== Segment start ==

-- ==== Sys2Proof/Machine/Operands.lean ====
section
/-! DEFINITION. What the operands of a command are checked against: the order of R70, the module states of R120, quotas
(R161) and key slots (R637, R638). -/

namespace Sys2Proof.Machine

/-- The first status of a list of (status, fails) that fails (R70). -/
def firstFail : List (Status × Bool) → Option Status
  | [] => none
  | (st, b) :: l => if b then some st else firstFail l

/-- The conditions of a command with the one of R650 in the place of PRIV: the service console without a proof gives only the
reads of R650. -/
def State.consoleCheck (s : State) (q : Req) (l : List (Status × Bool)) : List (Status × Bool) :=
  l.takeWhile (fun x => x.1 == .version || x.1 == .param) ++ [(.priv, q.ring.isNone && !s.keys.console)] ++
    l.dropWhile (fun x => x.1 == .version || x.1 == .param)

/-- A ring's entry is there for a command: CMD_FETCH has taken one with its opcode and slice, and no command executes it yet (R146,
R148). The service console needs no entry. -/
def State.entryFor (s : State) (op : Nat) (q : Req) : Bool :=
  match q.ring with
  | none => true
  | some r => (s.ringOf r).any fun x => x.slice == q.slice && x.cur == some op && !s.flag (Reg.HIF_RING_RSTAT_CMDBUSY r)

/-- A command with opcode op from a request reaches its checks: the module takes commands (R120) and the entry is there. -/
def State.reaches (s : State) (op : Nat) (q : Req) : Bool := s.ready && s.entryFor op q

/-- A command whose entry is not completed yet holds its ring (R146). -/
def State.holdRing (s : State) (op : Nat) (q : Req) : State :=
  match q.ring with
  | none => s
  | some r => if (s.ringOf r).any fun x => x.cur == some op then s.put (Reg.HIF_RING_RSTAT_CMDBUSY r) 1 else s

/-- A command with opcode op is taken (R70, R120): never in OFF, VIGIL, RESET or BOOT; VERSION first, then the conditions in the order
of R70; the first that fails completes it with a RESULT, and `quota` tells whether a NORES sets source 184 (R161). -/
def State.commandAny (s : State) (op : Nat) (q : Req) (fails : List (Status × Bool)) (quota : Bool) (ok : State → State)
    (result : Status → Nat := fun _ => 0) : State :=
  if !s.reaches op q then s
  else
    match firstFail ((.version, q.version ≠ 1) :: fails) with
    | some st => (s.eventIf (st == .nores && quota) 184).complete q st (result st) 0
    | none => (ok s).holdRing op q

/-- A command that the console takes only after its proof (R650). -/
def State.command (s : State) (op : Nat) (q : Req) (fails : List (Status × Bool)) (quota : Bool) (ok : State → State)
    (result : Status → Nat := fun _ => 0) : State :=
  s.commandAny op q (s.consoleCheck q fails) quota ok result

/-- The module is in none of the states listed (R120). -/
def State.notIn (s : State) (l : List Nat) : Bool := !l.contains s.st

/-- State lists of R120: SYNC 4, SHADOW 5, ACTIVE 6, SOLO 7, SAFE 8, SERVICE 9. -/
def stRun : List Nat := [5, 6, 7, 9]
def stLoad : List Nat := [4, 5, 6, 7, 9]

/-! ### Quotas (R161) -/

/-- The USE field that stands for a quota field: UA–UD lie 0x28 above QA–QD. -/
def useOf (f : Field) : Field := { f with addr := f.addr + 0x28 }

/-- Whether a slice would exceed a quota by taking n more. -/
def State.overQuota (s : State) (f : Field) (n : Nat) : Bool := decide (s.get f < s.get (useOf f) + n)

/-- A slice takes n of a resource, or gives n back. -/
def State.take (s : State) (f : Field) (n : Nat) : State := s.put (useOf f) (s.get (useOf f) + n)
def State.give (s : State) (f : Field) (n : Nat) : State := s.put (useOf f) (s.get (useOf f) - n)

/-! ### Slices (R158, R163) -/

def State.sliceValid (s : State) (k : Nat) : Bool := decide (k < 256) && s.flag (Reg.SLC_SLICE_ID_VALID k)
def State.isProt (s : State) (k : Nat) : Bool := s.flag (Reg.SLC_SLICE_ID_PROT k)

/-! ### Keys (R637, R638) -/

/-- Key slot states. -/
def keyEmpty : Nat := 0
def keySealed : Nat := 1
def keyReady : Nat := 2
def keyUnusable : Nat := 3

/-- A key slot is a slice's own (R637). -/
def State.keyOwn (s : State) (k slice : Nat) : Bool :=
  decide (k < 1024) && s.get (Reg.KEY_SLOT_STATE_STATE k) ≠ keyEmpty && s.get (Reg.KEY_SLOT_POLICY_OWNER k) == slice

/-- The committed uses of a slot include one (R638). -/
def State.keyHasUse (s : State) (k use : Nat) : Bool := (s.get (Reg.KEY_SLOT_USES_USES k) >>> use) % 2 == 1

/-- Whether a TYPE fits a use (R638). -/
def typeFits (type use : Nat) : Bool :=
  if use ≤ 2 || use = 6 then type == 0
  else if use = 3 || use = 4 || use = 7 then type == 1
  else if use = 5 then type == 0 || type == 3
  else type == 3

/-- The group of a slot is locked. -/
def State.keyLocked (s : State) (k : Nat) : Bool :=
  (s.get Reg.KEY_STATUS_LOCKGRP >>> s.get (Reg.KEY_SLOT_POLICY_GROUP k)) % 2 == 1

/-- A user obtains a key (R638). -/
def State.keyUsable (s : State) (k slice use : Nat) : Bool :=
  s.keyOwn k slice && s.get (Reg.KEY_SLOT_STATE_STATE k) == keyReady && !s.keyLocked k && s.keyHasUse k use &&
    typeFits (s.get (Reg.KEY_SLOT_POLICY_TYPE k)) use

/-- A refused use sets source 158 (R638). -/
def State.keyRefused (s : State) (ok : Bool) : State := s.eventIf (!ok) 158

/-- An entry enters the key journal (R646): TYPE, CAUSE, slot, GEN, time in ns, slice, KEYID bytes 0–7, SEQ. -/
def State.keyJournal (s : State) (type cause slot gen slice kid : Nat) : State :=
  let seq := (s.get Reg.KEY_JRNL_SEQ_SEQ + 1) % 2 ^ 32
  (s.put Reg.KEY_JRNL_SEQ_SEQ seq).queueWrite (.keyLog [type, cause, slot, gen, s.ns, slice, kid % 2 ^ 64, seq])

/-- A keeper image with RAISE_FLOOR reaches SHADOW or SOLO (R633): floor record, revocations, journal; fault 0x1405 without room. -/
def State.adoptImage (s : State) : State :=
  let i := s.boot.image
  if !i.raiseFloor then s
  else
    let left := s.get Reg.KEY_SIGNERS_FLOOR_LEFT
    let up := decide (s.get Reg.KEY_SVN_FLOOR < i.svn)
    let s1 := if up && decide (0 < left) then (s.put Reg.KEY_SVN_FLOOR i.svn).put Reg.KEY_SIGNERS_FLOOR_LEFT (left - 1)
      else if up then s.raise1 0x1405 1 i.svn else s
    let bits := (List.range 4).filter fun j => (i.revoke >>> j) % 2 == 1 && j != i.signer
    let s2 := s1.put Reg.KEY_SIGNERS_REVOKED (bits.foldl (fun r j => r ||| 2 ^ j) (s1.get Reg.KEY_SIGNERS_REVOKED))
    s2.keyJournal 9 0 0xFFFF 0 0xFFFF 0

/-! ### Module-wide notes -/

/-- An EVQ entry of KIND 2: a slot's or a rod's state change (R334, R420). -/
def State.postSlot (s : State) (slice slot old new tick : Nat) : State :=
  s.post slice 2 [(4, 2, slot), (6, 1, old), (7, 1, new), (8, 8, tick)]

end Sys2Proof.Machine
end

== Segment end ==

= INSTRUCTIONS TO FOLLOW =
Reproduce each entry above character for character.

= EXPECTED OUTPUT =
-- ==== Sys2Proof/Machine/Operands.lean ====
section
/-! DEFINITION. What the operands of a command are checked against: the order of R70, the module states of R120, quotas
(R161) and key slots (R637, R638). -/

namespace Sys2Proof.Machine

/-- The first status of a list of (status, fails) that fails (R70). -/
def firstFail : List (Status × Bool) → Option Status
  | [] => none
  | (st, b) :: l => if b then some st else firstFail l

/-- The conditions of a command with the one of R650 in the place of PRIV: the service console without a proof gives only the
reads of R650. -/
def State.consoleCheck (s : State) (q : Req) (l : List (Status × Bool)) : List (Status × Bool) :=
  l.takeWhile (fun x => x.1 == .version || x.1 == .param) ++ [(.priv, q.ring.isNone && !s.keys.console)] ++
    l.dropWhile (fun x => x.1 == .version || x.1 == .param)

/-- A ring's entry is there for a command: CMD_FETCH has taken one with its opcode and slice, and no command executes it yet (R146,
R148). The service console needs no entry. -/
def State.entryFor (s : State) (op : Nat) (q : Req) : Bool :=
  match q.ring with
  | none => true
  | some r => (s.ringOf r).any fun x => x.slice == q.slice && x.cur == some op && !s.flag (Reg.HIF_RING_RSTAT_CMDBUSY r)

/-- A command with opcode op from a request reaches its checks: the module takes commands (R120) and the entry is there. -/
def State.reaches (s : State) (op : Nat) (q : Req) : Bool := s.ready && s.entryFor op q

/-- A command whose entry is not completed yet holds its ring (R146). -/
def State.holdRing (s : State) (op : Nat) (q : Req) : State :=
  match q.ring with
  | none => s
  | some r => if (s.ringOf r).any fun x => x.cur == some op then s.put (Reg.HIF_RING_RSTAT_CMDBUSY r) 1 else s

/-- A command with opcode op is taken (R70, R120): never in OFF, VIGIL, RESET or BOOT; VERSION first, then the conditions in the order
of R70; the first that fails completes it with a RESULT, and `quota` tells whether a NORES sets source 184 (R161). -/
def State.commandAny (s : State) (op : Nat) (q : Req) (fails : List (Status × Bool)) (quota : Bool) (ok : State → State)
    (result : Status → Nat := fun _ => 0) : State :=
  if !s.reaches op q then s
  else
    match firstFail ((.version, q.version ≠ 1) :: fails) with
    | some st => (s.eventIf (st == .nores && quota) 184).complete q st (result st) 0
    | none => (ok s).holdRing op q

/-- A command that the console takes only after its proof (R650). -/
def State.command (s : State) (op : Nat) (q : Req) (fails : List (Status × Bool)) (quota : Bool) (ok : State → State)
    (result : Status → Nat := fun _ => 0) : State :=
  s.commandAny op q (s.consoleCheck q fails) quota ok result

/-- The module is in none of the states listed (R120). -/
def State.notIn (s : State) (l : List Nat) : Bool := !l.contains s.st

/-- State lists of R120: SYNC 4, SHADOW 5, ACTIVE 6, SOLO 7, SAFE 8, SERVICE 9. -/
def stRun : List Nat := [5, 6, 7, 9]
def stLoad : List Nat := [4, 5, 6, 7, 9]

/-! ### Quotas (R161) -/

/-- The USE field that stands for a quota field: UA–UD lie 0x28 above QA–QD. -/
def useOf (f : Field) : Field := { f with addr := f.addr + 0x28 }

/-- Whether a slice would exceed a quota by taking n more. -/
def State.overQuota (s : State) (f : Field) (n : Nat) : Bool := decide (s.get f < s.get (useOf f) + n)

/-- A slice takes n of a resource, or gives n back. -/
def State.take (s : State) (f : Field) (n : Nat) : State := s.put (useOf f) (s.get (useOf f) + n)
def State.give (s : State) (f : Field) (n : Nat) : State := s.put (useOf f) (s.get (useOf f) - n)

/-! ### Slices (R158, R163) -/

def State.sliceValid (s : State) (k : Nat) : Bool := decide (k < 256) && s.flag (Reg.SLC_SLICE_ID_VALID k)
def State.isProt (s : State) (k : Nat) : Bool := s.flag (Reg.SLC_SLICE_ID_PROT k)

/-! ### Keys (R637, R638) -/

/-- Key slot states. -/
def keyEmpty : Nat := 0
def keySealed : Nat := 1
def keyReady : Nat := 2
def keyUnusable : Nat := 3

/-- A key slot is a slice's own (R637). -/
def State.keyOwn (s : State) (k slice : Nat) : Bool :=
  decide (k < 1024) && s.get (Reg.KEY_SLOT_STATE_STATE k) ≠ keyEmpty && s.get (Reg.KEY_SLOT_POLICY_OWNER k) == slice

/-- The committed uses of a slot include one (R638). -/
def State.keyHasUse (s : State) (k use : Nat) : Bool := (s.get (Reg.KEY_SLOT_USES_USES k) >>> use) % 2 == 1

/-- Whether a TYPE fits a use (R638). -/
def typeFits (type use : Nat) : Bool :=
  if use ≤ 2 || use = 6 then type == 0
  else if use = 3 || use = 4 || use = 7 then type == 1
  else if use = 5 then type == 0 || type == 3
  else type == 3

/-- The group of a slot is locked. -/
def State.keyLocked (s : State) (k : Nat) : Bool :=
  (s.get Reg.KEY_STATUS_LOCKGRP >>> s.get (Reg.KEY_SLOT_POLICY_GROUP k)) % 2 == 1

/-- A user obtains a key (R638). -/
def State.keyUsable (s : State) (k slice use : Nat) : Bool :=
  s.keyOwn k slice && s.get (Reg.KEY_SLOT_STATE_STATE k) == keyReady && !s.keyLocked k && s.keyHasUse k use &&
    typeFits (s.get (Reg.KEY_SLOT_POLICY_TYPE k)) use

/-- A refused use sets source 158 (R638). -/
def State.keyRefused (s : State) (ok : Bool) : State := s.eventIf (!ok) 158

/-- An entry enters the key journal (R646): TYPE, CAUSE, slot, GEN, time in ns, slice, KEYID bytes 0–7, SEQ. -/
def State.keyJournal (s : State) (type cause slot gen slice kid : Nat) : State :=
  let seq := (s.get Reg.KEY_JRNL_SEQ_SEQ + 1) % 2 ^ 32
  (s.put Reg.KEY_JRNL_SEQ_SEQ seq).queueWrite (.keyLog [type, cause, slot, gen, s.ns, slice, kid % 2 ^ 64, seq])

/-- A keeper image with RAISE_FLOOR reaches SHADOW or SOLO (R633): floor record, revocations, journal; fault 0x1405 without room. -/
def State.adoptImage (s : State) : State :=
  let i := s.boot.image
  if !i.raiseFloor then s
  else
    let left := s.get Reg.KEY_SIGNERS_FLOOR_LEFT
    let up := decide (s.get Reg.KEY_SVN_FLOOR < i.svn)
    let s1 := if up && decide (0 < left) then (s.put Reg.KEY_SVN_FLOOR i.svn).put Reg.KEY_SIGNERS_FLOOR_LEFT (left - 1)
      else if up then s.raise1 0x1405 1 i.svn else s
    let bits := (List.range 4).filter fun j => (i.revoke >>> j) % 2 == 1 && j != i.signer
    let s2 := s1.put Reg.KEY_SIGNERS_REVOKED (bits.foldl (fun r j => r ||| 2 ^ j) (s1.get Reg.KEY_SIGNERS_REVOKED))
    s2.keyJournal 9 0 0xFFFF 0 0xFFFF 0

/-! ### Module-wide notes -/

/-- An EVQ entry of KIND 2: a slot's or a rod's state change (R334, R420). -/
def State.postSlot (s : State) (slice slot old new tick : Nat) : State :=
  s.post slice 2 [(4, 2, slot), (6, 1, old), (7, 1, new), (8, 8, tick)]

end Sys2Proof.Machine
end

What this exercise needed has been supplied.